In the first example, the interval $[1,\infty)$ is unbounded. In this case one cannot subdivide the interval into finitely many intervals of finite length: one must either use infinitely many rectangles (which yields an infinite sum), or use some rectangles which are infinitely large, hence having infinite area.
In the second example, the function is unbounded: it tends to infinity at an endpoint of the domain: $\frac{1}{\sqrt{x}} \to +\infty$ as $x \to 0^+$ . In this case one must approximate the function by an infinitely high rectangle, which has infinite area.
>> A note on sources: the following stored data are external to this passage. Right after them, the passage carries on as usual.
-- ==== Sys2Proof/Machine/Vec.lean ====
section
/-! DEFINITION. The vector instructions (R241 to R243). A lane is held as the natural number of its bits. -/

namespace Sys2Proof.Machine

/-- A register from lanes of `w` bits, lane 0 first; what is above them is zero. -/
def ofLanes (w : Nat) (ls : List Nat) : QWord := BitVec.ofNat 128 (ls.foldr (fun x acc => x % 2 ^ w + 2 ^ w * acc) 0)

/-- The lanes of a register under a type (R241). -/
def vecLanes (t : VType) (v : Val) : List Nat := lanesOf (laneW t) (laneN t) v.bits

/-- Every lane of a type all ones, or zero (R242). -/
def laneBool (t : VType) (b : Bool) : Nat := if b then 2 ^ laneW t - 1 else 0

/-- Flags raised by all the lanes. -/
def allFlags (xs : List (Nat × Flags)) : Flags := xs.foldl (fun f x => f ||| x.2) 0

/-- The result of a vector instruction (R241): clean of tags, poisoned as a whole. -/
def writeVec (d : Reg) (bits : QWord) (poison : Bool) : Ex Flow := do
  writeReg d ⟨bits, false, poison⟩
  pure .seq

/-- Lanes with their flags written (R241, R126). -/
def writeLanes (w : Nat) (d : Reg) (xs : List (Nat × Flags)) (poison : Bool) : Ex Flow := do
  raiseFlags (allFlags xs)
  writeVec d (ofLanes w (xs.map fun x => x.1)) poison

/-- A lane-wise operation of two sources (R242). -/
def vec2 (t : VType) (op : RMode → Nat → Nat → Nat × Flags) (d a b : Reg) : Ex Flow := do
  let x ← readReg a
  let y ← readReg b
  let c ← getC
  writeLanes (laneW t) d (List.zipWith (op c.mode) (vecLanes t x) (vecLanes t y)) (x.poison || y.poison)

/-- A lane-wise operation of one source (R242). -/
def vec1 (t : VType) (op : RMode → Nat → Nat × Flags) (d a : Reg) : Ex Flow := do
  let x ← readReg a
  let c ← getC
  writeLanes (laneW t) d ((vecLanes t x).map (op c.mode)) x.poison

/-- An integer operation on the readings of the lanes, modulo 2^w (R122, R241). -/
def onInts (t : VType) (op : Int → Int → Int) (a b : Nat) : Nat := laneOfInt t (op (intLane t a) (intLane t b))

/-- An arithmetic operation by type: floating lanes or integer lanes (R242). -/
def byType (t : VType) (ints : Nat → Nat → Nat) (floats : FFmt → RMode → Nat → Nat → Nat × Flags) (mode : RMode)
    (a b : Nat) : Nat × Flags :=
  if t.isFloat then floats (laneFmt t) mode a b else (ints a b, 0)

/-- VADD (R242). -/
def vaddLane (t : VType) : RMode → Nat → Nat → Nat × Flags := byType t (onInts t (· + ·)) laneAdd
/-- VSUB (R242). -/
def vsubLane (t : VType) : RMode → Nat → Nat → Nat × Flags := byType t (onInts t (· - ·)) laneSub
/-- VMUL (R242). -/
def vmulLane (t : VType) : RMode → Nat → Nat → Nat × Flags := byType t (onInts t (· * ·)) laneMul
/-- VMIN (R242, R140). -/
def vminLane (t : VType) : RMode → Nat → Nat → Nat × Flags :=
  byType t (fun a b => if intLane t b < intLane t a then b else a) (fun f _ => laneMinMax f false)
/-- VMAX (R242, R140). -/
def vmaxLane (t : VType) : RMode → Nat → Nat → Nat × Flags :=
  byType t (fun a b => if intLane t a < intLane t b then b else a) (fun f _ => laneMinMax f true)

/-- VABS (R242). -/
def vabsLane (t : VType) (a : Nat) : Nat :=
  if t.isFloat then laneSign (laneFmt t) false a else laneOfInt t (intLane t a).natAbs
/-- VNEG (R242). -/
def vnegLane (t : VType) (a : Nat) : Nat :=
  if t.isFloat then laneSign (laneFmt t) true a else laneOfInt t (-intLane t a)

/-- VSHL, VSHR and VSRA (R242): the amount is b mod w. -/
def vshlLane (t : VType) (a b : Nat) : Nat := a * 2 ^ (b % laneW t) % 2 ^ laneW t
def vshrLane (t : VType) (a b : Nat) : Nat := a / 2 ^ (b % laneW t)
def vsraLane (t : VType) (a b : Nat) : Nat :=
  let k : Int := if 2 ^ (laneW t - 1) ≤ a then (a : Int) - (2 ^ laneW t : Nat) else a
  laneOfInt t (k / (2 ^ (b % laneW t) : Nat))

/-- VCEQ, VCLT and VCLE (R242). -/
def vcmpLane (t : VType) (c : Cmp) (a b : Nat) : Nat × Flags :=
  if t.isFloat then
    let r := laneCmp (laneFmt t) c a b
    (laneBool t r.1, r.2)
  else
    let x := intLane t a
    let y := intLane t b
    (laneBool t (match c with
      | .eq => decide (x = y)
      | .lt => decide (x < y)
      | .le => decide (x ≤ y)), 0)

/-- An operation without flags. -/
def flagless (op : Nat → Nat → Nat) (_ : RMode) (a b : Nat) : Nat × Flags := (op a b, 0)

/-- VFMA (R241, R242). -/
def vfmaEx (t : VType) (d a b : Reg) : Ex Flow := do
  let z ← readDest d
  let x ← readReg a
  let y ← readReg b
  let c ← getC
  let f (l : Nat) : Nat × Flags :=
    laneFma (laneFmt t) c.mode ((vecLanes t x)[l]?.getD 0) ((vecLanes t y)[l]?.getD 0) ((vecLanes t z)[l]?.getD 0)
  writeLanes (laneW t) d ((List.range (laneN t)).map f) (x.poison || y.poison || z.poison)

/-- VSEL (R241, R242). -/
def vselEx (t : VType) (d a b : Reg) : Ex Flow := do
  let z ← readDest d
  let x ← readReg a
  let y ← readReg b
  let f (l : Nat) : Nat :=
    if (vecLanes t z)[l]?.getD 0 ≠ 0 then (vecLanes t x)[l]?.getD 0 else (vecLanes t y)[l]?.getD 0
  writeVec d (ofLanes (laneW t) ((List.range (laneN t)).map f)) (x.poison || y.poison || z.poison)

/-- VSPLAT (R243). -/
def vsplatEx (t : VType) (d a : Reg) : Ex Flow := do
  let x ← readReg a
  writeVec d (ofLanes (laneW t) (List.replicate (laneN t) (x.bits.toNat % 2 ^ laneW t))) x.poison

/-- The lane that a register selects (R243). -/
def laneIndex (t : VType) (y : Val) : Nat := y.low.toNat % laneN t

/-- A lane extended to 64 bits: by its sign for a signed type (R243). -/
def laneWord (t : VType) (a : Nat) : DWord := BitVec.ofInt 64 (if t.isFloat then (a : Int) else intLane t a)

/-- VEXT (R243). -/
def vextEx (t : VType) (d a b : Reg) : Ex Flow := do
  let x ← readReg a
  let y ← readReg b
  writeVec d ((laneWord t ((vecLanes t x)[laneIndex t y]?.getD 0)).setWidth 128) (x.poison || y.poison)

/-- VINS (R241, R243). -/
def vinsEx (t : VType) (d a b : Reg) : Ex Flow := do
  let z ← readDest d
  let x ← readReg a
  let y ← readReg b
  writeVec d (ofLanes (laneW t) ((vecLanes t z).set (laneIndex t y) (x.bits.toNat % 2 ^ laneW t)))
    (x.poison || y.poison || z.poison)

/-- VSHUF (R243). -/
def vshufEx (t : VType) (d a b : Reg) : Ex Flow := do
  let x ← readReg a
  let y ← readReg b
  writeVec d (ofLanes (laneW t) ((vecLanes t y).map fun k => (vecLanes t x)[k % laneN t]?.getD 0)) (x.poison || y.poison)

/-- VRSUM (R243, R141). -/
def vrsumEx (t : VType) (d a : Reg) : Ex Flow := do
  let x ← readReg a
  let c ← getC
  if t.isFloat then do
    let r := laneSum (laneFmt t) c.mode (vecLanes t x)
    raiseFlags r.2
    writeVec d (BitVec.ofNat 128 r.1) x.poison
  else
    writeVec d ((BitVec.ofInt 64 ((vecLanes t x).map (intLane t)).sum).setWidth 128) x.poison

/-- The greatest of integer lanes (R243). -/
def greatest : List Int → Int
  | [] => 0
  | [k] => k
  | k :: ks => max k (greatest ks)

/-- VRMAX (R243). -/
def vrmaxEx (t : VType) (d a : Reg) : Ex Flow := do
  let x ← readReg a
  if t.isFloat then do
    let r := laneMaxAll (laneFmt t) (vecLanes t x)
    raiseFlags r.2
    writeVec d (BitVec.ofNat 128 r.1) x.poison
  else
    writeVec d ((BitVec.ofInt 64 (greatest ((vecLanes t x).map (intLane t)))).setWidth 128) x.poison

/-- The index of the greatest of ranks, the lowest on ties (R243). -/
def indexOfGreatest (ks : List Int) : Nat := (ks.idxOf? (greatest ks)).getD 0

/-- VIMAX (R243, R239): no flag. -/
def vimaxEx (t : VType) (d a : Reg) : Ex Flow := do
  let x ← readReg a
  let rank (k : Nat) : Int := if t.isFloat then (laneRank (laneFmt t) k : Nat) else intLane t k
  writeVec d (BitVec.ofNat 128 (indexOfGreatest ((vecLanes t x).map rank))) x.poison

/-- How many elements VCVT converts (R243). -/
def cvtCount (t src : VType) : Nat := 128 / max (laneW t) (laneW src)

/-- VCVT (R243, R128). -/
def vcvtEx (t src : VType) (d a : Reg) : Ex Flow := do
  let x ← readReg a
  let c ← getC
  writeLanes (laneW t) d ((lanesOf (laneW src) (cvtCount t src) x.bits).map (laneCvt c.mode src t)) x.poison

/-- A decode table by the table bit (R168). -/
def Core.table (c : Core) (tblB : Bool) : Vector (BitVec 19) 256 := if tblB then c.tblB else c.tblA

/-- VDEC (R243): no flag. -/
def vdecEx (d a : Reg) (tblB : Bool) : Ex Flow := do
  let x ← readReg a
  let c ← getC
  let word (code : Nat) : Nat := (e8m10ToFp32 ((c.table tblB)[code]?.getD 0)).toNat
  writeVec d (ofLanes 32 ((lanesOf 8 4 x.bits).map word)) x.poison

/-- VENC (R243, R131). -/
def vencEx (d a : Reg) (tblB : Bool) : Ex Flow := do
  let x ← readReg a
  let c ← getC
  let code (w : Nat) : Nat × Flags :=
    let r := encodeTbl (c.table tblB) (fp32.val w)
    (r.1.toNat, r.2)
  writeLanes 8 d ((lanesOf 32 4 x.bits).map code) x.poison

/-- A function of R140 over floating lanes (R242). -/
def vecFn (fn : Nat → Num → Num × Flags) (t : VType) (d a : Reg) : Ex Flow :=
  vec1 t (fun mode x => laneFn (fn (laneFmt t).p) (laneFmt t) mode x) d a

def execVadd (t : VType) (d a b : Reg) (s : State) : Out := finish 2 (vec2 t (vaddLane t) d a b) s
def execVsub (t : VType) (d a b : Reg) (s : State) : Out := finish 2 (vec2 t (vsubLane t) d a b) s
def execVmul (t : VType) (d a b : Reg) (s : State) : Out := finish 2 (vec2 t (vmulLane t) d a b) s
def execVfma (t : VType) (d a b : Reg) (s : State) : Out := finish 2 (vfmaEx t d a b) s
def execVmin (t : VType) (d a b : Reg) (s : State) : Out := finish 2 (vec2 t (vminLane t) d a b) s
def execVmax (t : VType) (d a b : Reg) (s : State) : Out := finish 2 (vec2 t (vmaxLane t) d a b) s
def execVabs (t : VType) (d a : Reg) (s : State) : Out := finish 2 (vec1 t (fun _ x => (vabsLane t x, 0)) d a) s
def execVneg (t : VType) (d a : Reg) (s : State) : Out := finish 2 (vec1 t (fun _ x => (vnegLane t x, 0)) d a) s
def execVand (t : VType) (d a b : Reg) (s : State) : Out := finish 2 (vec2 t (flagless (· &&& ·)) d a b) s
def execVor (t : VType) (d a b : Reg) (s : State) : Out := finish 2 (vec2 t (flagless (· ||| ·)) d a b) s
def execVxor (t : VType) (d a b : Reg) (s : State) : Out := finish 2 (vec2 t (flagless (· ^^^ ·)) d a b) s
def execVshl (t : VType) (d a b : Reg) (s : State) : Out := finish 2 (vec2 t (flagless (vshlLane t)) d a b) s
def execVshr (t : VType) (d a b : Reg) (s : State) : Out := finish 2 (vec2 t (flagless (vshrLane t)) d a b) s
def execVsra (t : VType) (d a b : Reg) (s : State) : Out := finish 2 (vec2 t (flagless (vsraLane t)) d a b) s
def execVceq (t : VType) (d a b : Reg) (s : State) : Out := finish 2 (vec2 t (fun _ => vcmpLane t .eq) d a b) s
def execVclt (t : VType) (d a b : Reg) (s : State) : Out := finish 2 (vec2 t (fun _ => vcmpLane t .lt) d a b) s
def execVcle (t : VType) (d a b : Reg) (s : State) : Out := finish 2 (vec2 t (fun _ => vcmpLane t .le) d a b) s
def execVsel (t : VType) (d a b : Reg) (s : State) : Out := finish 2 (vselEx t d a b) s
def execVsplat (t : VType) (d a : Reg) (s : State) : Out := finish 2 (vsplatEx t d a) s
def execVext (t : VType) (d a b : Reg) (s : State) : Out := finish 2 (vextEx t d a b) s
def execVins (t : VType) (d a b : Reg) (s : State) : Out := finish 2 (vinsEx t d a b) s
def execVshuf (t : VType) (d a b : Reg) (s : State) : Out := finish 2 (vshufEx t d a b) s
def execVrsum (t : VType) (d a : Reg) (s : State) : Out := finish 2 (vrsumEx t d a) s
def execVrmax (t : VType) (d a : Reg) (s : State) : Out := finish 2 (vrmaxEx t d a) s
def execVcvt (t src : VType) (d a : Reg) (s : State) : Out := finish 2 (vcvtEx t src d a) s
def execVdec (d a : Reg) (tblB : Bool) (s : State) : Out := finish 2 (vdecEx d a tblB) s
def execVenc (d a : Reg) (tblB : Bool) (s : State) : Out := finish 2 (vencEx d a tblB) s
def execVrcp (t : VType) (d a : Reg) (s : State) : Out := finish 2 (vecFn numRcp t d a) s
def execVrsq (t : VType) (d a : Reg) (s : State) : Out := finish 2 (vecFn numRsq t d a) s
def execVexp2 (t : VType) (d a : Reg) (s : State) : Out := finish 2 (vecFn (fun p x => numExp2 p x) t d a) s
def execVlog2 (t : VType) (d a : Reg) (s : State) : Out := finish 2 (vecFn (fun _ x => numLog2 x) t d a) s
def execVimax (t : VType) (d a : Reg) (s : State) : Out := finish 2 (vimaxEx t d a) s

end Sys2Proof.Machine
end

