-- ==== Sys2Proof/Certificates/Slice0/Obligations.lean ====
section
/-! DEFINITION. The statements about the model, in terms of the spec's rules: what each instruction and each step of an agent
does, what taking a trap saves, what an instruction leaves alone, what every step keeps. -/

open Sys2Proof Sys2Proof.Machine

namespace Sys2Proof.Claims

open Sys2Proof.Machine

/-! ### Operands and forms -/

/-- A register that the running core may name now without an effect beyond the register itself: it is not bound (R203) and
no active repetition holds it back (R212). -/
def Free (s : State) (r : Reg) (write : Bool) : Prop :=
  s.core.bound r = false ∧ awaitBody r write s = .ok ((), s)

/-- The control stream runs and no repetition is active. -/
def Plain (s : State) : Prop := s.core.stream = .control ∧ s.core.rep = none

/-- The sources of an instruction read one after another, bound ones popping (R153). -/
def readAll : List Reg → Ex (List Val)
  | [] => pure []
  | r :: rs => do
    let v ← readReg r
    let vs ← readAll rs
    pure (v :: vs)

/-- The state with FFLAGS raised (R126). -/
def flagged (s : State) (f : BitVec 6) : State :=
  { s with core := { s.core with csr := { s.core.csr with fflags := s.core.csr.fflags ||| f } } }

/-- The state with a register of the running bank written. -/
def put (s : State) (d : Reg) (v : Val) : State := { s with core := s.core.setReg d v }

/-- An instruction that reads registers and writes one: its length in parcels, its destination, its sources in the order of
R153, those of them that must not be bound (R173, R241), the operands it takes, its result and the flags it raises. -/
structure Form where
  len   : Nat
  dst   : Reg
  srcs  : List Reg
  fixed : List Reg
  ok    : Core → List Val → Bool
  val   : Core → List Val → Val
  flags : Core → List Val → BitVec 6

/-- A form of two sources that always completes and raises nothing. -/
def form2 (len : Nat) (d a b : Reg) (f : Val → Val → Val) : Form :=
  ⟨len, d, [a, b], [], fun _ _ => true, fun _ vs => match vs with
    | [x, y] => f x y
    | _ => Val.zero, fun _ _ => 0⟩

/-- A form of one source that always completes and raises nothing. -/
def form1 (len : Nat) (d a : Reg) (f : Val → Val) : Form :=
  ⟨len, d, [a], [], fun _ _ => true, fun _ vs => match vs with
    | [x] => f x
    | _ => Val.zero, fun _ _ => 0⟩

/-- A form without a source. -/
def form0 (len : Nat) (d : Reg) (v : Val) : Form := ⟨len, d, [], [], fun _ _ => true, fun _ _ => v, fun _ _ => 0⟩

/-- A form that reads D first, which must not be bound. -/
def formD (len : Nat) (d a b : Reg) (f : Val → Val → Val → Val) : Form :=
  ⟨len, d, [d, a, b], [d], fun _ _ => true, fun _ vs => match vs with
    | [z, x, y] => f z x y
    | _ => Val.zero, fun _ _ => 0⟩

/-- A data result of two sources (R172): 64 bits of data, poisoned by either. -/
def dat2 (f : DWord → DWord → DWord) (x y : Val) : Val :=
  ⟨(f (x.bits.setWidth 64) (y.bits.setWidth 64)).setWidth 128, false, x.poison || y.poison⟩
/-- A data result of one source (R172). -/
def dat1 (f : DWord → DWord) (x : Val) : Val := ⟨(f (x.bits.setWidth 64)).setWidth 128, false, x.poison⟩

/-- Whether every bit of a number of bits is counted by a predicate up to the first that is not. -/
def runLength (p : Nat → Bool) : Nat := ((List.range 64).takeWhile p).length

/-- r of R174 and R175 for two sources. -/
def bit (b : Bool) : DWord := if b then 1 else 0

/-- The register forms of the integer instructions (R174, R175). -/
def intForm : Instr → Option Form
  | .add d a b => some (form2 2 d a b (dat2 fun x y => x + y))
  | .sub d a b => some (form2 2 d a b (dat2 fun x y => x - y))
  | .and d a b => some (form2 2 d a b (dat2 fun x y => x &&& y))
  | .or d a b => some (form2 2 d a b (dat2 fun x y => x ||| y))
  | .xor d a b => some (form2 2 d a b (dat2 fun x y => x ^^^ y))
  | .andn d a b => some (form2 2 d a b (dat2 fun x y => x &&& ~~~y))
  | .sll d a b => some (form2 2 d a b (dat2 fun x y => x <<< (y.toNat % 64)))
  | .srl d a b => some (form2 2 d a b (dat2 fun x y => x >>> (y.toNat % 64)))
  | .sra d a b => some (form2 2 d a b (dat2 fun x y => BitVec.ofInt 64 (x.toInt / 2 ^ (y.toNat % 64))))
  | .rol d a b => some (form2 2 d a b (dat2 fun x y => x <<< (y.toNat % 64) ||| x >>> (64 - y.toNat % 64)))
  | .slt d a b => some (form2 2 d a b (dat2 fun x y => bit (decide (x.toInt < y.toInt))))
  | .sltu d a b => some (form2 2 d a b (dat2 fun x y => bit (decide (x.toNat < y.toNat))))
  | .min d a b => some (form2 2 d a b (dat2 fun x y => BitVec.ofInt 64 (Min.min x.toInt y.toInt)))
  | .max d a b => some (form2 2 d a b (dat2 fun x y => BitVec.ofInt 64 (Max.max x.toInt y.toInt)))
  | .minu d a b => some (form2 2 d a b (dat2 fun x y => BitVec.ofNat 64 (Min.min x.toNat y.toNat)))
  | .maxu d a b => some (form2 2 d a b (dat2 fun x y => BitVec.ofNat 64 (Max.max x.toNat y.toNat)))
  | .mul d a b => some (form2 2 d a b (dat2 fun x y => BitVec.ofInt 64 (x.toInt * y.toInt)))
  | .mulh d a b => some (form2 2 d a b (dat2 fun x y => BitVec.ofInt 64 (x.toInt * y.toInt / 2 ^ 64)))
  | .mulhu d a b => some (form2 2 d a b (dat2 fun x y => BitVec.ofNat 64 (x.toNat * y.toNat / 2 ^ 64)))
  | .div d a b => some (form2 2 d a b (dat2 fun x y =>
      if y = 0 then BitVec.allOnes 64 else BitVec.ofInt 64 (x.toInt.tdiv y.toInt)))
  | .divu d a b => some (form2 2 d a b (dat2 fun x y =>
      if y = 0 then BitVec.allOnes 64 else BitVec.ofNat 64 (x.toNat / y.toNat)))
  | .rem d a b => some (form2 2 d a b (dat2 fun x y =>
      if y = 0 then x else BitVec.ofInt 64 (x.toInt - y.toInt * x.toInt.tdiv y.toInt)))
  | .remu d a b => some (form2 2 d a b (dat2 fun x y =>
      if y = 0 then x else BitVec.ofNat 64 (x.toNat % y.toNat)))
  | .clz d a => some (form1 2 d a (dat1 fun x => BitVec.ofNat 64 (runLength fun k => !x.getLsbD (63 - k))))
  | .ctz d a => some (form1 2 d a (dat1 fun x => BitVec.ofNat 64 (runLength fun k => !x.getLsbD k)))
  | .popc d a => some (form1 2 d a (dat1 fun x => BitVec.ofNat 64 ((List.range 64).countP x.getLsbD)))
  | .sel d a b => some (formD 2 d a b fun z x y =>
      if z.bits.setWidth 64 ≠ (0 : DWord) then ⟨(x.bits.setWidth 64).setWidth 128, false, z.poison || x.poison⟩
      else ⟨((y.bits.setWidth 64 : DWord)).setWidth 128, false, z.poison || y.poison⟩)
  | .mix d a => some (form1 2 d a (dat1 mix64))
  | _ => none

/-- The immediate forms (R176 to R178) and the 16-bit integer forms (R190). -/
def immForm : Instr → Option Form
  | .addi d a i => some (form1 2 d a (dat1 fun x => x + i.signExtend 64))
  | .andi d a i => some (form1 2 d a (dat1 fun x => x &&& i.signExtend 64))
  | .ori d a i => some (form1 2 d a (dat1 fun x => x ||| i.signExtend 64))
  | .xori d a i => some (form1 2 d a (dat1 fun x => x ^^^ i.signExtend 64))
  | .slti d a i => some (form1 2 d a (dat1 fun x => bit (decide (x.toInt < i.toInt))))
  | .sltiu d a i => some (form1 2 d a (dat1 fun x => bit (decide (x.toNat < (i.signExtend 64).toNat))))
  | .slli d a k => some (form1 2 d a (dat1 fun x => x <<< k.toNat))
  | .srli d a k => some (form1 2 d a (dat1 fun x => x >>> k.toNat))
  | .srai d a k => some (form1 2 d a (dat1 fun x => BitVec.ofInt 64 (x.toInt / 2 ^ k.toNat)))
  | .roli d a k => some (form1 2 d a (dat1 fun x => x <<< k.toNat ||| x >>> (64 - k.toNat)))
  | .li d i => some (form0 2 d ⟨(i.signExtend 64 : DWord).setWidth 128, false, false⟩)
  | .lis d i => some ⟨2, d, [d], [d], fun _ _ => true, fun _ vs => match vs with
      | [z] => dat1 (fun x => x <<< 20 ||| i.setWidth 64) z
      | _ => Val.zero, fun _ _ => 0⟩
  | .cAddi x i => some (form1 1 x x (dat1 fun v => v + i.signExtend 64))
  | .cLi x i => some (form0 1 x ⟨(i.signExtend 64 : DWord).setWidth 128, false, false⟩)
  | .cAdd x y => some (form2 1 x x y (dat2 fun v w => v + w))
  | .cSub x y => some (form2 1 x x y (dat2 fun v w => v - w))
  | .cAnd x y => some (form2 1 x x y (dat2 fun v w => v &&& w))
  | .cSlli x k => some (form1 1 x x (dat1 fun v => v <<< k.toNat))
  | _ => none

/-- What a form states: with its sources read, its operands taken and its destination written, it completes. -/
def Completes (i : Instr) (f : Form) : Prop :=
  ∀ (s t u : State) (vs : List Val), (∀ r ∈ f.fixed, s.core.bound r = false) → readAll f.srcs s = .ok (vs, t) →
    f.ok t.core vs = true → writeReg f.dst (f.val t.core vs) (flagged t (f.flags t.core vs)) = .ok ((), u) →
    exec i s = .next (u.complete f.len .seq)

end Sys2Proof.Claims

open Sys2Proof.Claims

/-- R174 and R175: each register form of the integer instructions reads its sources, bound or not, and completes with the
result the tables give. -/
def Obligations.IntegerRegisterForms : Prop :=
  ∀ (i : Instr) (f : Form), intForm i = some f → Completes i f

/-- R176 to R178 and R190: each immediate form and each 16-bit integer form completes with the result its table gives. -/
def Obligations.IntegerImmediateForms : Prop :=
  ∀ (i : Instr) (f : Form), immForm i = some f → Completes i f

namespace Sys2Proof.Claims

open Sys2Proof.Machine

/-! ### Capabilities -/

/-- The low doubleword of an operand. -/
def lo (v : Val) : DWord := v.bits.setWidth 64

/-- OTYPE as it stands (R12). -/
def otype (v : Val) : BitVec 6 := v.bits.extractLsb' 114 6
/-- The permission byte as it stands (R12). -/
def permByte (v : Val) : Byte := v.bits.extractLsb' 120 8
/-- RTAG as it stands (R12). -/
def rtag (v : Val) : BitVec 10 := v.bits.extractLsb' 104 10

/-- A capability's bits with another address (R185). -/
def withAddr (c : QWord) (a : DWord) : QWord := c.extractLsb' 64 64 ++ a
/-- A capability's bits with another OTYPE (R188). -/
def withOtype (c : QWord) (t : BitVec 6) : QWord := c.extractLsb' 120 8 ++ t ++ c.extractLsb' 0 114
/-- A capability's bits with other permissions and another RTAG (R187). -/
def withPerms (c : QWord) (p : Byte) (g : BitVec 10) : QWord := p ++ c.extractLsb' 114 6 ++ g ++ c.extractLsb' 0 104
Thus instead one defines the improper integral as being, not itself an integral in the above sense (the limit of the sum of areas of finitely many rectangles of finite size), but as a limit of integrals. It is thus a double limit: each proper integral is a limit, and the improper integral is a limit of these limits.

Formally, an improper integral is defined as

$\int_a^b f(x)\,dx := \lim_{c\to b^-} \int_a^c f(x)\,dx \qquad\text{or}\qquad \int_a^b f(x)\,dx := \lim_{c\to a^+} \int_c^b f(x)\,dx,$

assuming that the proper definite integrals on the right hand side are defined, and that the limit of these integrals is itself defined.

One does this either if one of the endpoints is infinite, or if the function f "blows up" at one of the endpoints, meaning $f(x) \to \infty$ or $f(x) \to -\infty$ .

[edit] Cautions

Infinite value: Note that the value can be infinity, if the proper integrals are defined and diverge to infinity, for instance $\int_1^\infty \frac{1}{x}\,dx = \infty$ .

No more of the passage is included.